--- RECORD EXTRACTS Enclosed Below ---

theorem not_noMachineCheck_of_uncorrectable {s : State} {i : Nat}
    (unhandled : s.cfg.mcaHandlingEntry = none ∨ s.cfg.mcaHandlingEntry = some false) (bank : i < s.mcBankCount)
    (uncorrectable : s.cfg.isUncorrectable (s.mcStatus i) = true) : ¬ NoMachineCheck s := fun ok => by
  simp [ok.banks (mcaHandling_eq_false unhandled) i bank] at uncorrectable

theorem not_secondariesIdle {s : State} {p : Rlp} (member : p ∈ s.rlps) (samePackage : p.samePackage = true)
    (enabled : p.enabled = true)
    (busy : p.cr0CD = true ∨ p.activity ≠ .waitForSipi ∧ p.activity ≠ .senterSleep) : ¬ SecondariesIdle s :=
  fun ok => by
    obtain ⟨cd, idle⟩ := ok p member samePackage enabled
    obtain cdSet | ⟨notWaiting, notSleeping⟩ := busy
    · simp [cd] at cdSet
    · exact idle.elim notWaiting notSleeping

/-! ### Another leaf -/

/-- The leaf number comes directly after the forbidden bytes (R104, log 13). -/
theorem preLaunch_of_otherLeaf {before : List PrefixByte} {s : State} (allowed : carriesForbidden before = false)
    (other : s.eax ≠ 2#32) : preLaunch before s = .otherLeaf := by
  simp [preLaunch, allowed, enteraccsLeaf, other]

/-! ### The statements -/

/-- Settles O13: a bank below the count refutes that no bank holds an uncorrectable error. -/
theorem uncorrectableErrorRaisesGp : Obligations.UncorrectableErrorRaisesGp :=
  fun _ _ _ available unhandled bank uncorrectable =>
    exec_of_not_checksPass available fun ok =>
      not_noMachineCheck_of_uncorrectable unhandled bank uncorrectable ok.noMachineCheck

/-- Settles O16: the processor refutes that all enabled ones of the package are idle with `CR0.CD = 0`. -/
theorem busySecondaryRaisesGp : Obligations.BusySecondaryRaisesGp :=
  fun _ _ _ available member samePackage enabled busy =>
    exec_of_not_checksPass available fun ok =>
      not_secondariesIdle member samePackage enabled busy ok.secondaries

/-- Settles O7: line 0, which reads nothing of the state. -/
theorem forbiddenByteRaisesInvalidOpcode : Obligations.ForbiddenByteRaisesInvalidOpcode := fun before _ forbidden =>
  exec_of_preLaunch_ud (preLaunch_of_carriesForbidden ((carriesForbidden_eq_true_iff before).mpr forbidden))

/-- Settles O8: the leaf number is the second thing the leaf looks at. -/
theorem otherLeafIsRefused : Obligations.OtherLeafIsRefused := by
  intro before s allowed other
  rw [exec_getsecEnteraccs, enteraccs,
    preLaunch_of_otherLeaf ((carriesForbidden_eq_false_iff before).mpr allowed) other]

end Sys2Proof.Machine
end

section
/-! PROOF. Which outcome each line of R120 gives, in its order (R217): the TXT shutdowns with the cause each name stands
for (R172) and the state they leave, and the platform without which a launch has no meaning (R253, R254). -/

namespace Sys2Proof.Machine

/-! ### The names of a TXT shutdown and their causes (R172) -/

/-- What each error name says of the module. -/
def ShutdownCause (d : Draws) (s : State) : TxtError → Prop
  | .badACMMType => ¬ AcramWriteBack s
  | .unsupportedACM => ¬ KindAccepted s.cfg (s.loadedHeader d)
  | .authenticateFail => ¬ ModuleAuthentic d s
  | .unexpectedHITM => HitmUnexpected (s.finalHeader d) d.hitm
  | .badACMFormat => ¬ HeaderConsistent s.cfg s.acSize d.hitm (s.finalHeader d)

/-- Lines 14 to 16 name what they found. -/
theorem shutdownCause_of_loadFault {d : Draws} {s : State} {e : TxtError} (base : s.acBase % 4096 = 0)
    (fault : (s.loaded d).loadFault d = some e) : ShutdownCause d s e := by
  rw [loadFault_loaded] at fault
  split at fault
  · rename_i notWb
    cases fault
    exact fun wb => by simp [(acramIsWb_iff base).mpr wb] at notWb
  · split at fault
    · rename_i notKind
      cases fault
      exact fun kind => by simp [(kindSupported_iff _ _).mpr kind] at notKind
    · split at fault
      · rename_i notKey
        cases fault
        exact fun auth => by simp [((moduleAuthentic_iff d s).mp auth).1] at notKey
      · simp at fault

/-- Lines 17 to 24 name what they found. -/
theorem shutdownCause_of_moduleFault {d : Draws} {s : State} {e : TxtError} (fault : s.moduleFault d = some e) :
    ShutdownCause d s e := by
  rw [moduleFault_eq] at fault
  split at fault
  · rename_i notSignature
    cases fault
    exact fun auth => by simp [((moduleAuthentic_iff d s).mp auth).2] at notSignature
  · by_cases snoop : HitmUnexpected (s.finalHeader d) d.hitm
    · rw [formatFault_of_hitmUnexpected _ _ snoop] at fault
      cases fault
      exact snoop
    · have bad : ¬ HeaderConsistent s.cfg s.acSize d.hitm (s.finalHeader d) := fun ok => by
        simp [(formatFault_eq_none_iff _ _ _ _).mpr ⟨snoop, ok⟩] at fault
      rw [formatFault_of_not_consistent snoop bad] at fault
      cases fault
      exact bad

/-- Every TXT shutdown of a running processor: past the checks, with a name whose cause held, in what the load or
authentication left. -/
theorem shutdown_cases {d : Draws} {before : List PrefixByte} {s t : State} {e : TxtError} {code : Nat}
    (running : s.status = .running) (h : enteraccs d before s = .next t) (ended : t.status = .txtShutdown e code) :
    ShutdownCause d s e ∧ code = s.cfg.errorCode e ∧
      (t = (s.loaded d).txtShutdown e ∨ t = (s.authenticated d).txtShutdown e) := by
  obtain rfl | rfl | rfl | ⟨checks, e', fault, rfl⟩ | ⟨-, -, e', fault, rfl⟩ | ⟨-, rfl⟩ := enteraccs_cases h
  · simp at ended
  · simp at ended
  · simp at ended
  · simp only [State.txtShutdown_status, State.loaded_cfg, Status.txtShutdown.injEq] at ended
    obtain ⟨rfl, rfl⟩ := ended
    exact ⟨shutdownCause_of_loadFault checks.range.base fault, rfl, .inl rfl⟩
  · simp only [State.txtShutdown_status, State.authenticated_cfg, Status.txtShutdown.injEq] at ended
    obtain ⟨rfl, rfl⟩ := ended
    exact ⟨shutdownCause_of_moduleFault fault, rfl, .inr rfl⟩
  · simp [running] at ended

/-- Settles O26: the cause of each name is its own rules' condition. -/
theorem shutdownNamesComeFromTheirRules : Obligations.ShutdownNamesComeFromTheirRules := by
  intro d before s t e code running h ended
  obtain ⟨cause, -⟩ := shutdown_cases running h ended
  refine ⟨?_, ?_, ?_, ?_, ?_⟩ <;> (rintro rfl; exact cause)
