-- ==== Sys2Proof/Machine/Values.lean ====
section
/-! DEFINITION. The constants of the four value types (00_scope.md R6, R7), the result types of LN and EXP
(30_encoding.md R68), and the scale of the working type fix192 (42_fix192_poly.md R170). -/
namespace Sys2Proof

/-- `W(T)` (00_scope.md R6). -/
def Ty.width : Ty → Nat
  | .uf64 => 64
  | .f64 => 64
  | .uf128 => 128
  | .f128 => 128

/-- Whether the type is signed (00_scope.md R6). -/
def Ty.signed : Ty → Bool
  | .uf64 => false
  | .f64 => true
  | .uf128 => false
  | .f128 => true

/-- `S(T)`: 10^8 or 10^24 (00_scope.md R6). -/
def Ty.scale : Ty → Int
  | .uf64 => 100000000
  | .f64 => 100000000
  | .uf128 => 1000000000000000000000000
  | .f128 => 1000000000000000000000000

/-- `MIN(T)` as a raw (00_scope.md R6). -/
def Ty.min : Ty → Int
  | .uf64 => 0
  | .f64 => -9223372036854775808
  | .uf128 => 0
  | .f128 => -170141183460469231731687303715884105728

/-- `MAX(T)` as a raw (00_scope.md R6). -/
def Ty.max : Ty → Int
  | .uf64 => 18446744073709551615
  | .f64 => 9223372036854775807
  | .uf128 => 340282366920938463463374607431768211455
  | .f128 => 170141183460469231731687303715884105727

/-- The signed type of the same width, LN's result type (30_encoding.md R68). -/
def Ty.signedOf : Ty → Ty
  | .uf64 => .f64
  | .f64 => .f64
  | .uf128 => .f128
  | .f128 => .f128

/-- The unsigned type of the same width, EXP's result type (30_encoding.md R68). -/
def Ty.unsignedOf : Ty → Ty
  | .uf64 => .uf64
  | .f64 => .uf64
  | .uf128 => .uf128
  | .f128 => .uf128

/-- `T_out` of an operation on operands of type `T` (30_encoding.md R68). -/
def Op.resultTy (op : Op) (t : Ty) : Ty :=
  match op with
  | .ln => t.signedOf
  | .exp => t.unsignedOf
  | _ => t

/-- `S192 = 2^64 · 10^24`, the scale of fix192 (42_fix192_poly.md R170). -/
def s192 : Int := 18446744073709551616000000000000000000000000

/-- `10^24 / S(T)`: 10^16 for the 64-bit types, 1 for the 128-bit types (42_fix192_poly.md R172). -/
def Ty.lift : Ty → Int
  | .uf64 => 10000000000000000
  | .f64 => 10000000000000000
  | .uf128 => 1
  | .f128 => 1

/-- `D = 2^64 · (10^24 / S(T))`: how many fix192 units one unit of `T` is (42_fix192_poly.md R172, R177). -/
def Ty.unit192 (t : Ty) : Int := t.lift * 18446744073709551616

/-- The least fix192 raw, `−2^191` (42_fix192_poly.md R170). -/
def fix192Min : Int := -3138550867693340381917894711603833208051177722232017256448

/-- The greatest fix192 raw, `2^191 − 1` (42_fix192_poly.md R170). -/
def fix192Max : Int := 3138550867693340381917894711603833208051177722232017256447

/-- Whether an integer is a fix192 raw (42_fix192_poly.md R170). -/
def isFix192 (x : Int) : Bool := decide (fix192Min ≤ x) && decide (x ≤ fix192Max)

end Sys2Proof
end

--- End of Enclosed RECORD EXTRACTS ---

→ TASK GOAL:
Above are the entries; copy out every line among them that contains the word "some".

→ WRITTEN SOLUTION:
    (unhandled : s.cfg.mcaHandlingEntry = none ∨ s.cfg.mcaHandlingEntry = some false) (bank : i < s.mcBankCount)
    (fault : (s.loaded d).loadFault d = some e) : ShutdownCause d s e := by
theorem shutdownCause_of_moduleFault {d : Draws} {s : State} {e : TxtError} (fault : s.moduleFault d = some e) :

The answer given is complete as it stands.